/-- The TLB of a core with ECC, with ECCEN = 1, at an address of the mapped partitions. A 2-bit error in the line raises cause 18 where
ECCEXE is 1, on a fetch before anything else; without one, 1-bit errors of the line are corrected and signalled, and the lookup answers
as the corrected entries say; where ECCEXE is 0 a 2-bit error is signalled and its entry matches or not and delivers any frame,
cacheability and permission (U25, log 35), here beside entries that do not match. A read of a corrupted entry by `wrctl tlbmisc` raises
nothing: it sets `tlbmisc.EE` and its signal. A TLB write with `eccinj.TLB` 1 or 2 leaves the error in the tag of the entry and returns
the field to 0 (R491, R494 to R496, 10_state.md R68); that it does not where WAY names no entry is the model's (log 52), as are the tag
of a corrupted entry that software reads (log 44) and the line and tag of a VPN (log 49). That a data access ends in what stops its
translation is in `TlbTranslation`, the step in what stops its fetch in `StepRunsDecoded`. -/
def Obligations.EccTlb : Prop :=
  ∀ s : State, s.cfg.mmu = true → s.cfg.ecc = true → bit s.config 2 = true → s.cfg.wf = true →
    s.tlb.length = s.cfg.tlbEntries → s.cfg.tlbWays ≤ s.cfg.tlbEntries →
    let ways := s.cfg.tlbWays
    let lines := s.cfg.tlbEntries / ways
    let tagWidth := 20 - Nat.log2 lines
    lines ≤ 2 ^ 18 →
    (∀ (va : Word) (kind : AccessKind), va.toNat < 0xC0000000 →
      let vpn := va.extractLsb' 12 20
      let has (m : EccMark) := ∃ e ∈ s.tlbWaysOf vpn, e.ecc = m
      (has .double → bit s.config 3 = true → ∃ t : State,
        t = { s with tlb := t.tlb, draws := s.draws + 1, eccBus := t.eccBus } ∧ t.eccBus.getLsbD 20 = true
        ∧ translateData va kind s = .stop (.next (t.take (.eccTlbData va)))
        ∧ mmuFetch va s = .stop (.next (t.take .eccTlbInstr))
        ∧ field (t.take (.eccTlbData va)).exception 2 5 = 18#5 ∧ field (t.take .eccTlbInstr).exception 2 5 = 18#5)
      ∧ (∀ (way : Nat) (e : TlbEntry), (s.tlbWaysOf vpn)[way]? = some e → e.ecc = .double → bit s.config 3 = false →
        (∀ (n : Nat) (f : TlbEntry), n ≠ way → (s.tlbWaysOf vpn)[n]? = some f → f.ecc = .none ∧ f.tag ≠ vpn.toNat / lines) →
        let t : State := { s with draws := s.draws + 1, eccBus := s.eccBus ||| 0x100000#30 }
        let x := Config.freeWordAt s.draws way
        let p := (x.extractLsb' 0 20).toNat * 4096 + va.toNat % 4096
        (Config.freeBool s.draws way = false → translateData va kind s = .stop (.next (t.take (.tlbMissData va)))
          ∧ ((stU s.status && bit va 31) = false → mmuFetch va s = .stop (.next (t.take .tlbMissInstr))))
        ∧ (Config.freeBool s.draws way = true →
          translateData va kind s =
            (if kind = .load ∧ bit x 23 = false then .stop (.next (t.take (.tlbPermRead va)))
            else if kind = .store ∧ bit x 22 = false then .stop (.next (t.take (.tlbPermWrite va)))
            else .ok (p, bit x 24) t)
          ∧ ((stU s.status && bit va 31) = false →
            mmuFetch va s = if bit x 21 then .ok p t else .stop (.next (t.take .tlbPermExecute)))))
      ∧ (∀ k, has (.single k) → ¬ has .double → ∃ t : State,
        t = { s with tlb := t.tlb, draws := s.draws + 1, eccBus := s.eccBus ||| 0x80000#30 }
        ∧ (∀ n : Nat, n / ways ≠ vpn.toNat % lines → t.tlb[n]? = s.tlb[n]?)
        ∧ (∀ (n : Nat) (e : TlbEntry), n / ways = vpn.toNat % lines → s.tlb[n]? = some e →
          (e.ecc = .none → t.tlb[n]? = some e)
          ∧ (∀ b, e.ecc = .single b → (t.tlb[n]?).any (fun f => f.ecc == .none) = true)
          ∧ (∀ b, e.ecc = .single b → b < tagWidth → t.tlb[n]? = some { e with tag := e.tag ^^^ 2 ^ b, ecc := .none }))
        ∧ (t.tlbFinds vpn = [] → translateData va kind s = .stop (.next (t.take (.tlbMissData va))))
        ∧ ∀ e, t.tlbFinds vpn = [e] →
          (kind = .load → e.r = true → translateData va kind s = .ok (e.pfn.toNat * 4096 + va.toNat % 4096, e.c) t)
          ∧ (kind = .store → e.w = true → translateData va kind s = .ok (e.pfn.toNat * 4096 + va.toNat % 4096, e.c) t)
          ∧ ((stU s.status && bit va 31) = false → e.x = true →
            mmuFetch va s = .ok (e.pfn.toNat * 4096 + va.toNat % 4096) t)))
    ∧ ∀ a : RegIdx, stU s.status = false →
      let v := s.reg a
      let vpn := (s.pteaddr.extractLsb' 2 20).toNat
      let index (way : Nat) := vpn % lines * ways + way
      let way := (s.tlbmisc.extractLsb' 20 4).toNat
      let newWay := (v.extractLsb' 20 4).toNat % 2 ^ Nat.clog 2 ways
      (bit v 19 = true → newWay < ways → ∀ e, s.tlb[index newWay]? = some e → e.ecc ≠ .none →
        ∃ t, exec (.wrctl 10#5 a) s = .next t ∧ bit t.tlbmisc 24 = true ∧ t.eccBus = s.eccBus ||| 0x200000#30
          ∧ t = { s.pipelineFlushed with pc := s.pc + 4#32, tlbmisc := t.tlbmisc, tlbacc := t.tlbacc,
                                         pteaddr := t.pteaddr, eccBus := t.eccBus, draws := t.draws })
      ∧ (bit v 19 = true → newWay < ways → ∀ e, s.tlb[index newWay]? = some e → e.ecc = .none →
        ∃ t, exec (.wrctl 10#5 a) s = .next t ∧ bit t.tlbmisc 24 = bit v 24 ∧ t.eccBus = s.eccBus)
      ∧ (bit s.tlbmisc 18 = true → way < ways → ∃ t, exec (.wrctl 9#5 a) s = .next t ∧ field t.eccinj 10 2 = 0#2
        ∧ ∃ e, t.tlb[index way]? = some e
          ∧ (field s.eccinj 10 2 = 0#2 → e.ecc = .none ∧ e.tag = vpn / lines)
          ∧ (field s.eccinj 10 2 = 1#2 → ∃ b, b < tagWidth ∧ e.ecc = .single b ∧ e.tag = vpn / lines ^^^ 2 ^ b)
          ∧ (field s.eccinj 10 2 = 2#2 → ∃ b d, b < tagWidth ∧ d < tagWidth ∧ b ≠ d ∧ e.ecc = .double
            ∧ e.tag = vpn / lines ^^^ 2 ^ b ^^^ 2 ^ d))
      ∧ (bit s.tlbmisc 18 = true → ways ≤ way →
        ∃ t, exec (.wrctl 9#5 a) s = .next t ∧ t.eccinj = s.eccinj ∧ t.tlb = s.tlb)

+---+

> _What is expected_
Write down again, exactly as given, only the lines above that fall from the line with "e.x = true →" to the line with "let newWay := (v.extractLsb'", inclusive.

> _Response to the exercise_
          ∧ ((stU s.status && bit va 31) = false → e.x = true →
            mmuFetch va s = .ok (e.pfn.toNat * 4096 + va.toNat % 4096) t)))
    ∧ ∀ a : RegIdx, stU s.status = false →
      let v := s.reg a
      let vpn := (s.pteaddr.extractLsb' 2 20).toNat
      let index (way : Nat) := vpn % lines * ways + way
      let way := (s.tlbmisc.extractLsb' 20 4).toNat
      let newWay := (v.extractLsb' 20 4).toNat % 2 ^ Nat.clog 2 ways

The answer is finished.